Мужчина сдавливает девичье запястье, тянет ее стройное тело на себя, проводит пальцами по голому плечу, ключице, слушая громкие удары собственного сердца.
— Иди спать, — цедит сквозь зубы, понимая, что еще одна подобная провокация, и вся его сдержанность полетит к чертям. Здесь его дом, не гостиничный номер, здесь у нее не получится сбежать по-английски, не помахав ручкой напоследок.
— Иначе что? — Ульяна запрокидывает голову, приподымаясь на мыски.
— Иначе все, — усмешка.
— Совсем все? — затаив дыхание.
— Абсолютно.
— Подними меня.
— Что?
— Хочу на ручки, Громов, — лениво улыбается, и он действительно приподымает ее над полом, усаживает на стол, устраиваясь между разведенными ногами, — мой Степа самый хороший, — шепчет и тянется к его лицу, — я это точно знаю.
Громов молчит, наблюдает за ее действиями, реакциями, анализирует. Ульяна же продолжает говорить. Очень тихо, почти шепотом. Касается теплыми губами его щеки, и от этих прикосновений по его спине расползаются мурашки. Губы непроизвольно подтягиваются вверх, заостряя уголки в улыбке.
— Я хочу с тобой пообниматься, — она обхватывает его шею ладонями, — у нас не будет секса, нет, не сегодня. Но я очень хочу с тобой пообниматься. Ты выдержишь мои заморочки, Громов? Выдержишь или пошлешь куда подальше? Я тебе нравлюсь, я это знаю. Всегда знала, — проводит языком по его шее, — но ты всегда меня боялся. Меня или себя? — отстраняется, чувствуя, как его пальцы впиваются в ее талию.

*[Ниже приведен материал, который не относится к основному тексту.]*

/-- The registers of the Plate block. -/
def regsPlate : List RegDesc := [
  ⟨.plateCmd, 0x00200000, [], false, false, true,
    [⟨47, 32, .wo, .live, 0, [], 1⟩, ⟨8, 8, .wo, .live, 0, [], 1⟩, ⟨7, 0, .wo, .live, 0, [], 1⟩]⟩,
  ⟨.plateArg0, 0x00200008, [], false, false, true,
    [⟨63, 0, .rw, .live, 0, [], 1⟩]⟩,
  ⟨.plateArg1, 0x00200010, [], false, false, true,
    [⟨23, 0, .rw, .live, 0, [], 1⟩]⟩,
  ⟨.plateStatus, 0x00200018, [], false, false, false,
    [⟨55, 48, .ro, .live, 0, [], 1⟩, ⟨39, 32, .ro, .live, 0, [], 1⟩, ⟨31, 24, .ro, .live, 0, [], 1⟩, ⟨17, 16, .ro, .live, 0, [], 1⟩, ⟨3, 3, .w1c, .live, 0, [], 1⟩, ⟨2, 2, .w1c, .live, 0, [], 1⟩, ⟨1, 1, .w1c, .live, 0, [], 1⟩, ⟨0, 0, .ro, .live, 0, [], 1⟩]⟩,
  ⟨.plateBank, 0x00200020, [(2, 0x8)], false, false, false,
    [⟨47, 32, .ro, .live, 0, [], 1⟩, ⟨31, 16, .ro, .live, 0, [], 1⟩, ⟨7, 7, .ro, .live, 0, [], 1⟩, ⟨3, 0, .ro, .live, 0, [], 1⟩]⟩,
  ⟨.plateId, 0x00200030, [(2, 0x8)], false, false, false,
    [⟨63, 0, .ro, .live, 0, [], 1⟩]⟩,
  ⟨.plateVer, 0x00200040, [(2, 0x8)], false, false, false,
    [⟨63, 32, .ro, .live, 0, [], 1⟩, ⟨31, 0, .ro, .live, 0, [], 1⟩]⟩,
  ⟨.plateCtl, 0x00200050, [], false, false, false,
    [⟨16, 16, .rw, .live, 0, [], 1⟩, ⟨15, 0, .rw, .live, 0, [], 1⟩]⟩,
  ⟨.plateQstat, 0x00200058, [], false, false, false,
    [⟨15, 0, .ro, .live, 0, [], 1⟩]⟩,
  ⟨.plateSwapTs0, 0x00200060, [], false, false, false,
    [⟨63, 0, .ro, .live, 0, [], 1⟩]⟩,
  ⟨.plateSwapTs1, 0x00200068, [], false, false, false,
    [⟨15, 0, .ro, .live, 0, [], 1⟩]⟩,
  ⟨.plateDrainNs, 0x00200070, [], false, false, false,
    [⟨31, 0, .ro, .live, 0, [], 1⟩]⟩,
  ⟨.plateSwapCount, 0x00200078, [], true, false, false,
    [⟨63, 0, .ro, .live, 0, [], 1⟩]⟩,
  ⟨.plateDrainDrop, 0x00200080, [], true, false, false,
    [⟨63, 0, .ro, .live, 0, [], 1⟩]⟩,
  ⟨.plateEccCorr, 0x00200088, [], true, false, false,
    [⟨63, 0, .ro, .live, 0, [], 1⟩]⟩,
  ⟨.plateEccUncorr, 0x00200090, [], true, false, false,
    [⟨63, 0, .ro, .live, 0, [], 1⟩]⟩,
  ⟨.plateRecircDrop, 0x00200100, [(16, 0x8)], true, false, false,
    [⟨63, 0, .ro, .live, 0, [], 1⟩]⟩,
  ⟨.plateMetaReject, 0x00200180, [(16, 0x8)], true, false, false,
    [⟨63, 0, .ro, .live, 0, [], 1⟩]⟩,
  ⟨.platePipe, 0x00200200, [(16, 0x8)], false, false, false,
    [⟨15, 8, .ro, .plate, 0, [], 1⟩, ⟨1, 0, .ro, .plate, 0, [], 1⟩]⟩]

/-- The registers of the Line block. -/
def regsLine : List RegDesc := [
  ⟨.lineOctetCfg, 0x00400000, [(12, 0x8)], false, false, false,
    [⟨4, 4, .ro, .live, 1, [], 1⟩, ⟨3, 0, .rw, .quiesce, 0, [(0, 5)], 1⟩]⟩,
  ⟨.lineSynceCfg, 0x00400080, [(2, 0x8)], false, false, false,
    [⟨16, 16, .ro, .live, 1, [], 1⟩, ⟨9, 8, .rw, .live, 0, [(0, 1)], 1⟩, ⟨7, 7, .rw, .live, 0, [], 1⟩, ⟨6, 0, .rw, .live, 0, [(0, 95)], 1⟩]⟩,
  ⟨.linePortCfg, 0x00410000, [(96, 0x400)], false, false, false,
    [⟨15, 1, .rw, .quiesce, 9600, [(1518, 16128)], 1⟩, ⟨0, 0, .rw, .live, 0, [], 1⟩]⟩,
  ⟨.linePortStat, 0x00410008, [(96, 0x400)], false, false, false,
    [⟨11, 11, .ro, .live, 1, [], 1⟩, ⟨10, 3, .ro, .live, 0, [], 1⟩, ⟨2, 2, .ro, .live, 0, [], 1⟩, ⟨1, 1, .ro, .live, 0, [], 1⟩, ⟨0, 0, .ro, .live, 0, [], 1⟩]⟩,
  ⟨.linePfcCfg, 0x00410010, [(96, 0x400)], false, false, false,
    [⟨33, 32, .rw, .quiesce, 0, [(0, 2)], 1⟩, ⟨31, 16, .rw, .live, 65535, [], 1⟩, ⟨15, 8, .rw, .live, 0, [], 1⟩, ⟨7, 0, .rw, .live, 0, [], 1⟩]⟩,
  ⟨.linePtpAdj, 0x00410018, [(96, 0x400)], false, false, false,
    [⟨63, 32, .rw, .live, 0, [], 1⟩, ⟨31, 0, .rw, .live, 0, [], 1⟩]⟩,
  ⟨.lineTsFifoHi, 0x00410020, [(96, 0x400)], false, false, false,
    [⟨63, 63, .ro, .live, 0, [], 1⟩, ⟨47, 32, .ro, .live, 0, [], 1⟩, ⟨15, 0, .ro, .live, 0, [], 1⟩]⟩,
  ⟨.lineTsFifoLo, 0x00410028, [(96, 0x400)], false, false, false,
    [⟨63, 0, .rc, .live, 0, [], 1⟩]⟩,
  ⟨.lineCtr, 0x00410100, [(96, 0x400), (28, 0x8)], true, false, false,
    [⟨63, 0, .ro, .live, 0, [], 1⟩]⟩]

/-- The registers of the Parser block. -/
def regsParser : List RegDesc := [
  ⟨.reorderCfg, 0x0060F000, [], false, false, false,
    [⟨31, 0, .rw, .live, 48000, [(41000, 1000000)], 1⟩]⟩,
  ⟨.reorderRecircSkip, 0x0060F008, [], true, false, false,
    [⟨63, 0, .ro, .live, 0, [], 1⟩]⟩,
  ⟨.reorderRecircLate, 0x0060F010, [], true, false, false,
    [⟨63, 0, .ro, .live, 0, [], 1⟩]⟩,
  ⟨.parserGraphInfo, 0x00601000, [], false, false, false,
    [⟨63, 56, .ro, .plate, 0, [], 1⟩, ⟨51, 50, .ro, .plate, 0, [], 1⟩, ⟨49, 48, .ro, .plate, 0, [], 1⟩, ⟨47, 40, .ro, .plate, 0, [], 1⟩, ⟨39, 32, .ro, .plate, 0, [], 1⟩, ⟨31, 24, .ro, .plate, 0, [], 1⟩, ⟨8, 0, .ro, .plate, 0, [], 1⟩]⟩,
  ⟨.parserTpid, 0x00601008, [], false, false, false,
    [⟨31, 16, .rw, .live, 0, [], 1⟩, ⟨15, 0, .rw, .live, 0, [], 1⟩]⟩,
  ⟨.parserCtr, 0x00602000, [(16, 0x100), (12, 0x8)], true, false, false,
    [⟨63, 0, .ro, .live, 0, [], 1⟩]⟩,
  ⟨.ppmCmd, 0x00608000, [], false, false, true,
    [⟨27, 16, .wo, .live, 0, [], 1⟩, ⟨7, 0, .wo, .live, 0, [], 1⟩]⟩,
  ⟨.ppmStatus, 0x00608008, [], false, false, false,
    [⟨39, 32, .ro, .live, 0, [], 1⟩, ⟨17, 16, .ro, .live, 0, [], 1⟩, ⟨2, 2, .w1c, .live, 0, [], 1⟩, ⟨1, 1, .w1c, .live, 0, [], 1⟩, ⟨0, 0, .ro, .live, 0, [], 1⟩]⟩,
  ⟨.ppmCfg, 0x00608010, [], false, false, false,
    [⟨8, 8, .rw, .live, 0, [], 1⟩, ⟨0, 0, .rw, .live, 0, [], 1⟩]⟩,
  ⟨.ppmData, 0x00608040, [(16, 0x8)], false, false, true,
    [⟨63, 0, .rw, .live, 0, [], 1⟩]⟩,
  ⟨.ppmEccCorr, 0x00608100, [], true, false, false,
    [⟨63, 0, .ro, .live, 0, [], 1⟩]⟩,
  ⟨.ppmEccUncorr, 0x00608108, [], true, false, false,
    [⟨63, 0, .ro, .live, 0, [], 1⟩]⟩]

/-- The registers of the Tables block. -/
def regsTables : List RegDesc := [
  ⟨.tblCmd, 0x00800000, [(4, 0x1000)], false, true, true,
    [⟨63, 48, .wo, .live, 0, [], 1⟩, ⟨39, 32, .wo, .live, 0, [], 1⟩, ⟨7, 0, .wo, .live, 0, [], 1⟩]⟩,
  ⟨.tblArg, 0x00800008, [(4, 0x1000)], false, true, true,
    [⟨31, 0, .rw, .live, 0, [], 1⟩]⟩,
  ⟨.tblStatus, 0x00800010, [(4, 0x1000)], false, true, false,
    [⟨39, 32, .ro, .live, 0, [], 1⟩, ⟨31, 24, .ro, .live, 0, [], 1⟩, ⟨15, 8, .ro, .live, 0, [], 1⟩, ⟨2, 2, .w1c, .live, 0, [], 1⟩, ⟨1, 1, .w1c, .live, 0, [], 1⟩, ⟨0, 0, .ro, .live, 0, [], 1⟩]⟩,
  ⟨.tblData, 0x00800040, [(4, 0x1000), (8, 0x8)], false, true, true,
    [⟨63, 0, .rw, .live, 0, [], 1⟩]⟩,
  ⟨.tblRingBase, 0x00800080, [(4, 0x1000)], false, true, false,
    [⟨63, 0, .rw, .quiesce, 0, [], 128⟩]⟩,
  ⟨.tblRingCfg, 0x00800088, [(4, 0x1000)], false, true, false,
    [⟨32, 32, .ro, .live, 1, [], 1⟩, ⟨17, 17, .rw, .live, 0, [], 1⟩, ⟨16, 16, .rw, .live, 0, [], 1⟩, ⟨4, 0, .rw, .quiesce, 6, [(6, 16)], 1⟩]⟩,
  ⟨.tblRingHead, 0x00800090, [(4, 0x1000)], false, true, false,
    [⟨31, 0, .ro, .live, 0, [], 1⟩]⟩,
  ⟨.tblRingTail, 0x00800098, [(4, 0x1000)], false, true, false,
    [⟨31, 0, .rw, .live, 0, [], 1⟩]⟩,
  ⟨.tblStencilRoot, 0x00804000, [(64, 0x8)], false, false, false,
    [⟨63, 63, .ro, .live, 0, [], 1⟩, ⟨52, 48, .ro, .live, 0, [], 1⟩, ⟨23, 0, .ro, .live, 0, [], 1⟩]⟩,
  ⟨.tblAgeCfg, 0x00804200, [], false, false, false,
    [⟨31, 16, .rw, .live, 300, [(1, 65535)], 1⟩, ⟨0, 0, .rw, .live, 0, [], 1⟩]⟩,
  ⟨.tblLearnCfg, 0x00804208, [], false, false, false,
    [⟨17, 16, .rw, .live, 0, [], 1⟩, ⟨5, 1, .rw, .live, 0, [], 1⟩, ⟨0, 0, .rw, .live, 0, [], 1⟩]⟩,
  ⟨.tblScrubCfg, 0x00804210, [], false, false, false,
    [⟨16, 16, .rw, .live, 1, [], 1⟩, ⟨15, 0, .rw, .live, 1000, [(100, 60000)], 1⟩]⟩,
  ⟨.tblEvqBase, 0x00804218, [], false, false, false,
    [⟨63, 0, .rw, .quiesce, 0, [], 64⟩]⟩,
  ⟨.tblEvqCfg, 0x00804220, [], false, false, false,
    [⟨32, 32, .ro, .live, 1, [], 1⟩, ⟨17, 17, .rw, .live, 0, [], 1⟩, ⟨16, 16, .rw, .live, 0, [], 1⟩, ⟨4, 0, .rw, .quiesce, 8, [(6, 20)], 1⟩]⟩,
  ⟨.tblEvqHead, 0x00804228, [], false, false, false,
    [⟨31, 0, .rw, .live, 0, [], 1⟩]⟩,
  ⟨.tblEvqTail, 0x00804230, [], false, false, false,
    [⟨31, 0, .ro, .live, 0, [], 1⟩]⟩,
  ⟨.tblPipeCtr, 0x00805000, [(16, 0x100), (11, 0x8)], true, false, false,
    [⟨63, 0, .ro, .live, 0, [], 1⟩]⟩,
  ⟨.tblDevCtr, 0x00806000, [(6, 0x8)], true, false, false,
    [⟨63, 0, .ro, .live, 0, [], 1⟩]⟩]

/-- The registers of the Asa block. -/
def regsAsa : List RegDesc := [
  ⟨.asaCmd, 0x00A00000, [(4, 0x1000)], false, true, true,
    [⟨35, 32, .wo, .live, 0, [], 1⟩, ⟨7, 0, .wo, .live, 0, [], 1⟩]⟩,
  ⟨.asaArg, 0x00A00008, [(4, 0x1000)], false, true, true,
    [⟨17, 0, .rw, .live, 0, [], 1⟩]⟩,
  ⟨.asaStatus, 0x00A00010, [(4, 0x1000)], false, true, false,
    [⟨39, 32, .ro, .live, 0, [], 1⟩, ⟨31, 24, .ro, .live, 0, [], 1⟩, ⟨15, 8, .ro, .live, 0, [], 1⟩, ⟨2, 2, .w1c, .live, 0, [], 1⟩, ⟨1, 1, .w1c, .live, 0, [], 1⟩, ⟨0, 0, .ro, .live, 0, [], 1⟩]⟩,
  ⟨.asaCtl, 0x00A00018, [(4, 0x1000)], false, true, false,
    [⟨0, 0, .rw, .live, 0, [], 1⟩]⟩,
  ⟨.asaData, 0x00A00040, [(4, 0x1000), (24, 0x8)], false, true, true,
    [⟨63, 0, .rw, .live, 0, [], 1⟩]⟩,
  ⟨.asaTableCfg, 0x00A04000, [(16, 0x8)], false, false, false,
    [⟨32, 32, .ro, .live, 1, [], 1⟩, ⟨16, 16, .rw, .live, 0, [], 1⟩, ⟨15, 12, .rw, .quiesce, 6, [(4, 8)], 1⟩, ⟨9, 9, .rw, .quiesce, 0, [], 1⟩, ⟨8, 4, .rw, .quiesce, 0, [(0, 16)], 1⟩, ⟨3, 0, .rw, .quiesce, 0, [], 1⟩]⟩,
  ⟨.asaScrubCfg, 0x00A04080, [], false, false, false,
    [⟨16, 16, .rw, .live, 1, [], 1⟩, ⟨15, 0, .rw, .live, 100, [(10, 60000)], 1⟩]⟩,
  ⟨.asaTableCtr, 0x00A05000, [(16, 0x40), (6, 0x8)], true, false, false,
    [⟨63, 0, .ro, .live, 0, [], 1⟩]⟩,
  ⟨.asaDevCtr, 0x00A06000, [(4, 0x8)], true, false, false,
    [⟨63, 0, .ro, .live, 0, [], 1⟩]⟩]

/-- The registers of the Bpm block. -/
def regsBpm : List RegDesc := [
  ⟨.bpmPoolStat, 0x00C00000, [(3, 0x8)], false, false, false,
    [⟨60, 32, .ro, .live, 0, [], 1⟩, ⟨28, 0, .ro, .live, 0, [], 1⟩]⟩,
  ⟨.bpmSharedStat, 0x00C00020, [(2, 0x8)], false, false, false,
    [⟨60, 32, .ro, .live, 0, [], 1⟩, ⟨28, 0, .rc, .live, 0, [], 1⟩]⟩,
  ⟨.bpmStack, 0x00C00040, [(4, 0x8)], false, false, false,
    [⟨58, 32, .ro, .live, 0, [], 1⟩, ⟨2, 0, .ro, .live, 0, [], 1⟩]⟩,
  ⟨.bpmCfg, 0x00C00068, [], false, false, false,
    [⟨31, 16, .rw, .live, 1024, [(1, 65535)], 1⟩, ⟨0, 0, .rw, .live, 0, [], 1⟩]⟩,
  ⟨.bpmQuota, 0x00C01000, [(23, 0x10), (2, 0x8)], false, false, false,
    [⟨63, 32, .rw, .live, 0, [], 1⟩, ⟨31, 0, .rw, .live, 4294967295, [], 1⟩]⟩,
  ⟨.bpmUsed, 0x00C01200, [(23, 0x10), (2, 0x8)], false, false, false,
    [⟨28, 0, .ro, .live, 0, [], 1⟩]⟩,
  ⟨.bpmCmd, 0x00C02000, [(4, 0x100)], false, true, true,
    [⟨7, 0, .wo, .live, 0, [], 1⟩]⟩,
  ⟨.bpmArg, 0x00C02008, [(4, 0x100)], false, true, true,
    [⟨29, 28, .rw, .live, 0, [], 1⟩, ⟨27, 0, .rw, .live, 0, [], 1⟩]⟩,
  ⟨.bpmStatus, 0x00C02010, [(4, 0x100)], false, true, false,
    [⟨39, 32, .ro, .live, 0, [], 1⟩, ⟨31, 24, .ro, .live, 0, [], 1⟩, ⟨2, 2, .w1c, .live, 0, [], 1⟩, ⟨1, 1, .w1c, .live, 0, [], 1⟩, ⟨0, 0, .ro, .live, 0, [], 1⟩]⟩,
  ⟨.bpmData, 0x00C02018, [(4, 0x100)], false, true, true,
    [⟨63, 0, .ro, .live, 0, [], 1⟩]⟩,
  ⟨.bpmReqCtr, 0x00C03000, [(23, 0x40), (5, 0x8)], true, false, false,
    [⟨63, 0, .ro, .live, 0, [], 1⟩]⟩,
  ⟨.bpmDevCtr, 0x00C04000, [(5, 0x8)], true, false, false,
    [⟨63, 0, .ro, .live, 0, [], 1⟩]⟩]

/-- The registers of the Queue block. -/
def regsQueue : List RegDesc := [
  ⟨.qCmd, 0x00D00000, [(4, 0x1000)], false, true, true,
    [⟨39, 32, .wo, .live, 0, [], 1⟩, ⟨7, 0, .wo, .live, 0, [], 1⟩]⟩,
  ⟨.qArg, 0x00D00008, [(4, 0x1000)], false, true, true,
    [⟨31, 0, .rw, .live, 0, [], 1⟩]⟩,
  ⟨.qStatus, 0x00D00010, [(4, 0x1000)], false, true, false,
    [⟨39, 32, .ro, .live, 0, [], 1⟩, ⟨31, 24, .ro, .live, 0, [], 1⟩, ⟨2, 2, .w1c, .live, 0, [], 1⟩, ⟨1, 1, .w1c, .live, 0, [], 1⟩, ⟨0, 0, .ro, .live, 0, [], 1⟩]⟩,
  ⟨.qCtl, 0x00D00018, [(4, 0x1000)], false, true, false,
    [⟨0, 0, .rw, .live, 0, [], 1⟩]⟩,
  ⟨.qData, 0x00D00040, [(4, 0x1000), (4, 0x8)], false, true, true,
    [⟨63, 0, .rw, .live, 0, [], 1⟩]⟩,
  ⟨.qAdmitCfg, 0x00D04000, [], false, false, false,
    [⟨63, 48, .rw, .live, 9600, [(64, 16128)], 1⟩, ⟨18, 16, .rw, .live, 2, [], 1⟩, ⟨14, 12, .rw, .live, 1, [], 1⟩, ⟨2, 2, .ro, .live, 0, [], 1⟩, ⟨1, 1, .w1c, .live, 0, [], 1⟩, ⟨0, 0, .rw, .live, 0, [], 1⟩]⟩,
  ⟨.qFbShared, 0x00D04008, [], false, false, false,
    [⟨39, 0, .rw, .live, 0, [], 1⟩]⟩,
  ⟨.qFbStat, 0x00D04010, [], false, false, false,
    [⟨39, 0, .ro, .live, 0, [], 1⟩]⟩,
  ⟨.qCreditCfg, 0x00D04018, [], false, false, false,
    [⟨56, 48, .rw, .live, 269, [(256, 300)], 1⟩, ⟨39, 24, .rw, .live, 100, [(10, 10000)], 1⟩, ⟨23, 8, .rw, .live, 64, [(1, 65535)], 1⟩, ⟨7, 0, .rw, .live, 16, [(1, 255)], 1⟩]⟩,
  ⟨.qRecircCfg, 0x00D04020, [], false, false, false,
    [⟨31, 0, .rw, .live, 1048576, [], 1⟩]⟩,
  ⟨.qPortCfg, 0x00D04400, [(96, 0x8)], false, false, false,
    [⟨31, 16, .rw, .live, 1024, [(64, 16128)], 1⟩, ⟨10, 8, .rw, .live, 0, [], 1⟩, ⟨3, 0, .rw, .quiesce, 0, [], 1⟩]⟩,
  ⟨.qPortTcw, 0x00D04700, [(96, 0x8)], false, false, false,
    [⟨63, 0, .rw, .live, 72340172838076673, [], 1⟩]⟩,
  ⟨.qPfc, 0x00D04A00, [(96, 0x8)], false, false, false,
    [⟨63, 32, .rw, .live, 0, [], 1⟩, ⟨31, 0, .rw, .live, 0, [], 1⟩]⟩,
  ⟨.qPortDepth, 0x00D04D00, [(96, 0x8)], false, false, false,
    [⟨39, 0, .ro, .live, 0, [], 1⟩]⟩,
  ⟨.qDevCtr, 0x00D06000, [(24, 0x8)], true, false, false,
    [⟨63, 0, .ro, .live, 0, [], 1⟩]⟩]

/-- The registers of the Calendar block. -/
def regsCalendar : List RegDesc := [
  ⟨.schedCmd, 0x01000000, [], false, false, true,
    [⟨47, 32, .wo, .live, 0, [], 1⟩, ⟨8, 8, .wo, .live, 0, [], 1⟩, ⟨7, 0, .wo, .live, 0, [], 1⟩]⟩,
  ⟨.schedArg0, 0x01000008, [], false, false, true,
    [⟨63, 0, .rw, .live, 0, [], 1⟩]⟩,
  ⟨.schedArg1, 0x01000010, [], false, false, true,
    [⟨23, 0, .rw, .live, 0, [], 1⟩]⟩,
  ⟨.schedStatus, 0x01000018, [], false, false, false,
    [⟨55, 48, .ro, .live, 0, [], 1⟩, ⟨39, 32, .ro, .live, 0, [], 1⟩, ⟨31, 24, .ro, .live, 0, [], 1⟩, ⟨17, 16, .ro, .live, 0, [], 1⟩, ⟨4, 4, .w1c, .live, 0, [], 1⟩, ⟨3, 3, .w1c, .live, 0, [], 1⟩, ⟨2, 2, .w1c, .live, 0, [], 1⟩, ⟨1, 1, .w1c, .live, 0, [], 1⟩, ⟨0, 0, .ro, .live, 0, [], 1⟩]⟩,
  ⟨.schedBank, 0x01000020, [(2, 0x8)], false, false, false,
    [⟨47, 32, .ro, .live, 0, [], 1⟩, ⟨31, 18, .ro, .live, 0, [], 1⟩, ⟨16, 16, .ro, .live, 0, [], 1⟩, ⟨3, 0, .ro, .live, 0, [], 1⟩]⟩,
  ⟨.schedCtl, 0x01000030, [], false, false, false,
    [⟨63, 48, .rw, .live, 10, [(1, 1000)], 1⟩, ⟨47, 32, .rw, .live, 3000, [], 1⟩, ⟨3, 3, .ro, .live, 1, [], 1⟩, ⟨2, 2, .rw, .live, 0, [], 1⟩, ⟨1, 1, .rw, .live, 0, [], 1⟩, ⟨0, 0, .rw, .live, 0, [], 1⟩]⟩,
  ⟨.schedMfOffset, 0x01000038, [], false, false, false,
    [⟨19, 0, .rw, .quiesce, 0, [], 1⟩]⟩,
  ⟨.schedMfStat, 0x01000040, [], false, false, false,
    [⟨63, 32, .ro, .live, 0, [], 1⟩, ⟨31, 0, .ro, .live, 0, [], 1⟩]⟩,
  ⟨.schedSlack, 0x01000048, [], false, false, false,
    [⟨63, 63, .ro, .live, 0, [], 1⟩, ⟨62, 62, .w1c, .live, 0, [], 1⟩, ⟨31, 0, .ro, .live, 0, [], 1⟩]⟩,
  ⟨.schedSlackMin, 0x01000050, [], false, false, false,
    [⟨31, 0, .rc, .live, 2147483647, [], 1⟩]⟩,
  ⟨.schedVote, 0x01000058, [], false, false, false,
    [⟨8, 8, .ro, .live, 0, [], 1⟩, ⟨6, 4, .ro, .live, 0, [], 1⟩, ⟨2, 0, .w1c, .live, 0, [], 1⟩]⟩,
  ⟨.schedSwapTs0, 0x01000060, [], false, false, false,
    [⟨63, 0, .ro, .live, 0, [], 1⟩]⟩,
  ⟨.schedSwapTs1, 0x01000068, [], false, false, false,
    [⟨15, 0, .ro, .live, 0, [], 1⟩]⟩,
  ⟨.schedCtr, 0x01000100, [(11, 0x8)], true, false, false,
    [⟨63, 0, .ro, .live, 0, [], 1⟩]⟩,
  ⟨.schedFlowCtr, 0x01008000, [(8192, 0x20), (4, 0x8)], true, false, false,
    [⟨63, 0, .ro, .live, 0, [], 1⟩]⟩]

Громов крепче стискивает ее своими ладонями. Чувствует запах чистой кожи, волос, от него едет крыша. Каждое ее прикосновение равноценно удару тока. Пальцы сами тянутся к матовой коже, разворачивают полотенце, оголяя острую грудь, касаются сосков едва уловимыми движениями. Ульяна замирает, сидит не шевелясь. Нервничает. Он знает, что нервничает. Целует в шею, чуть выше, обхватывая губами мочку ушка.
— У нас не будет секса, — говорит с хрипотцой, — ты права, сегодня не будет.
— Ты пойдешь на такие жертвы? — она смеется, стараясь выглядеть уверенно.
— Жертвы? Что ты знаешь о жертвах? — приподымает бровь и резко, в одно движение, стаскивает ее со стола. Как она и хотела, берет на руки, устраивая ладони под коленями и под спиной.
8(4)
В комнате, где они оказываются, темно. Кромешная тьма и плотно задернутые шторы.
Ульяна дрожит, ее влажные волосы рассыпаны по плечам, груди, ладони крепко прижимаются к его шее. Волнение зашкаливает, она так близка к этой грани, к чему-то запретному до этой ночи. Оголена как электрический провод. Она не стесняется своей наготы, скорее наоборот. Никольская чувствует его взгляд даже здесь, в абсолютной темноте, когда все эмоции обострены до предела. Он смотрит на нее страстно, с неподдельным обожанием. Она сводит его с ума. Она и сама уже давно рехнулась. Каждое его прикосновение пробуждает в ее теле приливы неконтролируемых желаний, когда низ живота стягивает крепким узлом, а инстинкты становятся поистине животными.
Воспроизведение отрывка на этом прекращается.